Each record should be written out exactly as it stands.

┄┄┄┄┄┄

-- ==== Sys2Proof/Laws/Memory.lean ====
section
/-! SUPPORT. The laws of memory: a write keeps the canonical form, a read gives the last byte written to its cell, and a write
leaves every other cell alone. -/

namespace Sys2Proof.Machine

/-- The three ranges of cells of the store (rule R61). -/
theorem isCell_iff (k : Nat) :
    isCell k = true ↔ (k < 2048 ∨ 0x2000 ≤ k ∧ k < 0x2008) ∨ 0x4000 ≤ k ∧ k < 65536 := by
  simp only [isCell, Bool.or_eq_true, Bool.and_eq_true, decide_eq_true_eq]
  rfl

/-- The three ranges of the mirroring map (rule R61). -/
theorem cellOf_cases (a : Addr) :
    a.toNat < 0x2000 ∧ cellOf a = a.toNat % 2048 ∨
      (0x2000 ≤ a.toNat ∧ a.toNat < 0x4000) ∧ cellOf a = 0x2000 + a.toNat % 8 ∨ 0x4000 ≤ a.toNat ∧ cellOf a = a.toNat := by
  unfold cellOf Config.ramEnd Config.ramSize Config.ppuEnd Config.ppuSize
  split <;> [skip; split] <;> omega

/-- A logical address names a cell of the store. -/
theorem isCell_cellOf (a : Addr) : isCell (cellOf a) = true := by
  have h := a.isLt
  rw [isCell_iff]
  rcases cellOf_cases a with h | h | h <;> omega

theorem Memory.read_write_same (m : Memory) (k : Nat) (v : Byte) (h : m.wf) : (m.write k v).read k = v := by
  obtain ⟨hp, hc⟩ := h
  induction m with
  | nil =>
    by_cases hv : v = Config.emptyByte <;> simp [Memory.write, Memory.read, hv]
  | cons c rest ih =>
    obtain ⟨k', v'⟩ := c
    have hp' := List.pairwise_cons.1 hp
    have below : ∀ (l : Memory), (∀ d ∈ l, k < d.1) → Memory.read l k = Config.emptyByte := by
      intro l hl
      induction l with
      | nil => rfl
      | cons d l ihl =>
        have := hl d (by simp)
        simp only [Memory.read]
        rw [if_neg (by omega)]
        exact ihl fun e he => hl e (by simp [he])
    simp only [Memory.write]
    split
    · split
      · rename_i hlt hv
        rw [hv]
        refine below _ fun d hd => ?_
        rcases List.mem_cons.1 hd with rfl | hd
        · exact hlt
        · exact Nat.lt_trans hlt (hp'.1 d hd)
      · simp [Memory.read]
    · split
      · split
        · rename_i heq hv
          rw [hv]
          exact below _ fun d hd => heq ▸ hp'.1 d hd
        · simp [Memory.read]
      · rename_i hne
        simp only [Memory.read, if_neg hne]
        exact ih hp'.2 fun d hd => hc d (by simp [hd])

theorem Memory.read_write_other (m : Memory) (k j : Nat) (v : Byte) (h : j ≠ k) : (m.write k v).read j = m.read j := by
  induction m with
  | nil => by_cases hv : v = Config.emptyByte <;> simp [Memory.write, Memory.read, hv, h]
  | cons c rest ih =>
    obtain ⟨k', v'⟩ := c
    simp only [Memory.write]
    split
    · split <;> simp [Memory.read, h]
    · split
      · rename_i heq
        subst heq
        split <;> simp [Memory.read, h]
      · simp [Memory.read, ih]

/-- Every cell of a written memory is the written one or one of before. -/
theorem Memory.mem_write {m : Memory} {k : Nat} {v : Byte} {c : Host.Cell} (h : c ∈ m.write k v) :
    (c = (k, v) ∧ v ≠ Config.emptyByte) ∨ c ∈ m := by
  induction m with
  | nil =>
    by_cases hv : v = Config.emptyByte
    · simp [Memory.write, hv] at h
    · simp only [Memory.write, if_neg hv, List.mem_singleton] at h
      exact .inl ⟨h, hv⟩
  | cons d rest ih =>
    obtain ⟨k', v'⟩ := d
    simp only [Memory.write] at h
    split at h
    · split at h
      · exact .inr h
      · rename_i hv
        rcases List.mem_cons.1 h with h | h
        · exact .inl ⟨h, hv⟩
        · exact .inr h
    · split at h
      · split at h
        · exact .inr (by simp [h])
        · rename_i hv
          rcases List.mem_cons.1 h with h | h
          · exact .inl ⟨h, hv⟩
          · exact .inr (by simp [h])
      · rcases List.mem_cons.1 h with h | h
        · exact .inr (by simp [h])
        · rcases ih h with h | h
          · exact .inl h
          · exact .inr (by simp [h])

/-- A write keeps the canonical form. -/
theorem Memory.write_wf {m : Memory} {k : Nat} {v : Byte} (hk : isCell k = true) (h : m.wf) : (m.write k v).wf := by
  refine ⟨?_, fun c hc => ?_⟩
  · obtain ⟨hp, hc⟩ := h
    induction m with
    | nil => by_cases hv : v = Config.emptyByte <;> simp [Memory.write, hv]
    | cons d rest ih =>
      obtain ⟨k', v'⟩ := d
      have hp' := List.pairwise_cons.1 hp
      simp only [Memory.write]
      split
      · rename_i hlt
        split
        · exact hp
        · refine List.pairwise_cons.2 ⟨fun e he => ?_, hp⟩
          rcases List.mem_cons.1 he with rfl | he
          · exact hlt
          · exact Nat.lt_trans hlt (hp'.1 e he)
      · split
        · rename_i heq
          subst heq
          split
          · exact hp'.2
          · exact List.pairwise_cons.2 ⟨hp'.1, hp'.2⟩
        · refine List.pairwise_cons.2 ⟨fun e he => ?_, ih hp'.2 fun e he => hc e (by simp [he])⟩
          rcases Memory.mem_write he with ⟨rfl, -⟩ | he
          · simp only
            omega
          · exact hp'.1 e he
  · rcases Memory.mem_write hc with ⟨rfl, hv⟩ | hc
    · exact ⟨hk, hv⟩
    · exact h.2 c hc

/-- What an address reads after a write to a memory in canonical form. -/
theorem State.memRead_memWrite (s : State) (a b : Addr) (v : Byte) (h : s.mem.wf) :
    (s.memWrite a v).memRead b = if cellOf b = cellOf a then v else s.memRead b := by
  simp only [State.memRead, State.memWrite_mem]
  split
  · rename_i heq
    rw [heq]
    exact Memory.read_write_same _ _ _ h
  · exact Memory.read_write_other _ _ _ _ ‹_›

/-- A write leaves every other cell alone, whatever the memory. -/
theorem State.memRead_memWrite_other (s : State) (a b : Addr) (v : Byte) (h : cellOf b ≠ cellOf a) :
    (s.memWrite a v).memRead b = s.memRead b :=
  Memory.read_write_other _ _ _ _ h

/-- What an address reads after a push (rule R45). -/
theorem State.push_memRead (s : State) (v : Byte) (b : Addr) :
    (s.push v).memRead b = (s.memWrite (stackAddr s.sp) v).memRead b := rfl

/-- A memory write keeps the canonical form. -/
theorem State.memWrite_wf (s : State) (a : Addr) (v : Byte) (h : s.mem.wf) : (s.memWrite a v).mem.wf :=
  Memory.write_wf (isCell_cellOf a) h

/-- A push keeps the canonical form. -/
theorem State.push_wf (s : State) (v : Byte) (h : s.mem.wf) : (s.push v).mem.wf := s.memWrite_wf _ _ h

/-- A two-byte push keeps the canonical form. -/
theorem State.pushWord_wf (s : State) (v : Addr) (h : s.mem.wf) : (s.pushWord v).mem.wf :=
  State.push_wf _ _ (s.push_wf _ h)

/-- Trap entry keeps the canonical form. -/
theorem State.enterTrap_wf (s : State) (h : s.mem.wf) : s.enterTrap.mem.wf :=
  State.push_wf _ _ (State.pushWord_wf _ _ h)

/-- The memory at construction is in canonical form. -/
theorem Memory.reset_wf : State.reset.mem.wf := by decide

end Sys2Proof.Machine
end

┄┄┄┄┄┄

Expected output.
-- ==== Sys2Proof/Laws/Memory.lean ====
section
/-! SUPPORT. The laws of memory: a write keeps the canonical form, a read gives the last byte written to its cell, and a write
leaves every other cell alone. -/

namespace Sys2Proof.Machine

/-- The three ranges of cells of the store (rule R61). -/
theorem isCell_iff (k : Nat) :
    isCell k = true ↔ (k < 2048 ∨ 0x2000 ≤ k ∧ k < 0x2008) ∨ 0x4000 ≤ k ∧ k < 65536 := by
  simp only [isCell, Bool.or_eq_true, Bool.and_eq_true, decide_eq_true_eq]
  rfl

/-- The three ranges of the mirroring map (rule R61). -/
theorem cellOf_cases (a : Addr) :
    a.toNat < 0x2000 ∧ cellOf a = a.toNat % 2048 ∨
      (0x2000 ≤ a.toNat ∧ a.toNat < 0x4000) ∧ cellOf a = 0x2000 + a.toNat % 8 ∨ 0x4000 ≤ a.toNat ∧ cellOf a = a.toNat := by
  unfold cellOf Config.ramEnd Config.ramSize Config.ppuEnd Config.ppuSize
  split <;> [skip; split] <;> omega

/-- A logical address names a cell of the store. -/
theorem isCell_cellOf (a : Addr) : isCell (cellOf a) = true := by
  have h := a.isLt
  rw [isCell_iff]
  rcases cellOf_cases a with h | h | h <;> omega

theorem Memory.read_write_same (m : Memory) (k : Nat) (v : Byte) (h : m.wf) : (m.write k v).read k = v := by
  obtain ⟨hp, hc⟩ := h
  induction m with
  | nil =>
    by_cases hv : v = Config.emptyByte <;> simp [Memory.write, Memory.read, hv]
  | cons c rest ih =>
    obtain ⟨k', v'⟩ := c
    have hp' := List.pairwise_cons.1 hp
    have below : ∀ (l : Memory), (∀ d ∈ l, k < d.1) → Memory.read l k = Config.emptyByte := by
      intro l hl
      induction l with
      | nil => rfl
      | cons d l ihl =>
        have := hl d (by simp)
        simp only [Memory.read]
        rw [if_neg (by omega)]
        exact ihl fun e he => hl e (by simp [he])
    simp only [Memory.write]
    split
    · split
      · rename_i hlt hv
        rw [hv]
        refine below _ fun d hd => ?_
        rcases List.mem_cons.1 hd with rfl | hd
        · exact hlt
        · exact Nat.lt_trans hlt (hp'.1 d hd)
      · simp [Memory.read]
    · split
      · split
        · rename_i heq hv
          rw [hv]
          exact below _ fun d hd => heq ▸ hp'.1 d hd
        · simp [Memory.read]
      · rename_i hne
        simp only [Memory.read, if_neg hne]
        exact ih hp'.2 fun d hd => hc d (by simp [hd])

theorem Memory.read_write_other (m : Memory) (k j : Nat) (v : Byte) (h : j ≠ k) : (m.write k v).read j = m.read j := by
  induction m with
  | nil => by_cases hv : v = Config.emptyByte <;> simp [Memory.write, Memory.read, hv, h]
  | cons c rest ih =>
    obtain ⟨k', v'⟩ := c
    simp only [Memory.write]
    split
    · split <;> simp [Memory.read, h]
    · split
      · rename_i heq
        subst heq
        split <;> simp [Memory.read, h]
      · simp [Memory.read, ih]

/-- Every cell of a written memory is the written one or one of before. -/
theorem Memory.mem_write {m : Memory} {k : Nat} {v : Byte} {c : Host.Cell} (h : c ∈ m.write k v) :
    (c = (k, v) ∧ v ≠ Config.emptyByte) ∨ c ∈ m := by
  induction m with
  | nil =>
    by_cases hv : v = Config.emptyByte
    · simp [Memory.write, hv] at h
    · simp only [Memory.write, if_neg hv, List.mem_singleton] at h
      exact .inl ⟨h, hv⟩
  | cons d rest ih =>
    obtain ⟨k', v'⟩ := d
    simp only [Memory.write] at h
    split at h
    · split at h
      · exact .inr h
      · rename_i hv
        rcases List.mem_cons.1 h with h | h
        · exact .inl ⟨h, hv⟩
        · exact .inr h
    · split at h
      · split at h
        · exact .inr (by simp [h])
        · rename_i hv
          rcases List.mem_cons.1 h with h | h
          · exact .inl ⟨h, hv⟩
          · exact .inr (by simp [h])
      · rcases List.mem_cons.1 h with h | h
        · exact .inr (by simp [h])
        · rcases ih h with h | h
          · exact .inl h
          · exact .inr (by simp [h])

/-- A write keeps the canonical form. -/
theorem Memory.write_wf {m : Memory} {k : Nat} {v : Byte} (hk : isCell k = true) (h : m.wf) : (m.write k v).wf := by
  refine ⟨?_, fun c hc => ?_⟩
  · obtain ⟨hp, hc⟩ := h
    induction m with
    | nil => by_cases hv : v = Config.emptyByte <;> simp [Memory.write, hv]
    | cons d rest ih =>
      obtain ⟨k', v'⟩ := d
      have hp' := List.pairwise_cons.1 hp
      simp only [Memory.write]
      split
      · rename_i hlt
        split
        · exact hp
        · refine List.pairwise_cons.2 ⟨fun e he => ?_, hp⟩
          rcases List.mem_cons.1 he with rfl | he
          · exact hlt
          · exact Nat.lt_trans hlt (hp'.1 e he)
      · split
        · rename_i heq
          subst heq
          split
          · exact hp'.2
          · exact List.pairwise_cons.2 ⟨hp'.1, hp'.2⟩
        · refine List.pairwise_cons.2 ⟨fun e he => ?_, ih hp'.2 fun e he => hc e (by simp [he])⟩
          rcases Memory.mem_write he with ⟨rfl, -⟩ | he
          · simp only
            omega
          · exact hp'.1 e he
  · rcases Memory.mem_write hc with ⟨rfl, hv⟩ | hc
    · exact ⟨hk, hv⟩
    · exact h.2 c hc

/-- What an address reads after a write to a memory in canonical form. -/
theorem State.memRead_memWrite (s : State) (a b : Addr) (v : Byte) (h : s.mem.wf) :
    (s.memWrite a v).memRead b = if cellOf b = cellOf a then v else s.memRead b := by
  simp only [State.memRead, State.memWrite_mem]
  split
  · rename_i heq
    rw [heq]
    exact Memory.read_write_same _ _ _ h
  · exact Memory.read_write_other _ _ _ _ ‹_›

/-- A write leaves every other cell alone, whatever the memory. -/
theorem State.memRead_memWrite_other (s : State) (a b : Addr) (v : Byte) (h : cellOf b ≠ cellOf a) :
    (s.memWrite a v).memRead b = s.memRead b :=
  Memory.read_write_other _ _ _ _ h

/-- What an address reads after a push (rule R45). -/
theorem State.push_memRead (s : State) (v : Byte) (b : Addr) :
    (s.push v).memRead b = (s.memWrite (stackAddr s.sp) v).memRead b := rfl

/-- A memory write keeps the canonical form. -/
theorem State.memWrite_wf (s : State) (a : Addr) (v : Byte) (h : s.mem.wf) : (s.memWrite a v).mem.wf :=
  Memory.write_wf (isCell_cellOf a) h

/-- A push keeps the canonical form. -/
theorem State.push_wf (s : State) (v : Byte) (h : s.mem.wf) : (s.push v).mem.wf := s.memWrite_wf _ _ h

/-- A two-byte push keeps the canonical form. -/
theorem State.pushWord_wf (s : State) (v : Addr) (h : s.mem.wf) : (s.pushWord v).mem.wf :=
  State.push_wf _ _ (s.push_wf _ h)

/-- Trap entry keeps the canonical form. -/
theorem State.enterTrap_wf (s : State) (h : s.mem.wf) : s.enterTrap.mem.wf :=
  State.push_wf _ _ (State.pushWord_wf _ _ h)

/-- The memory at construction is in canonical form. -/
theorem Memory.reset_wf : State.reset.mem.wf := by decide

end Sys2Proof.Machine
end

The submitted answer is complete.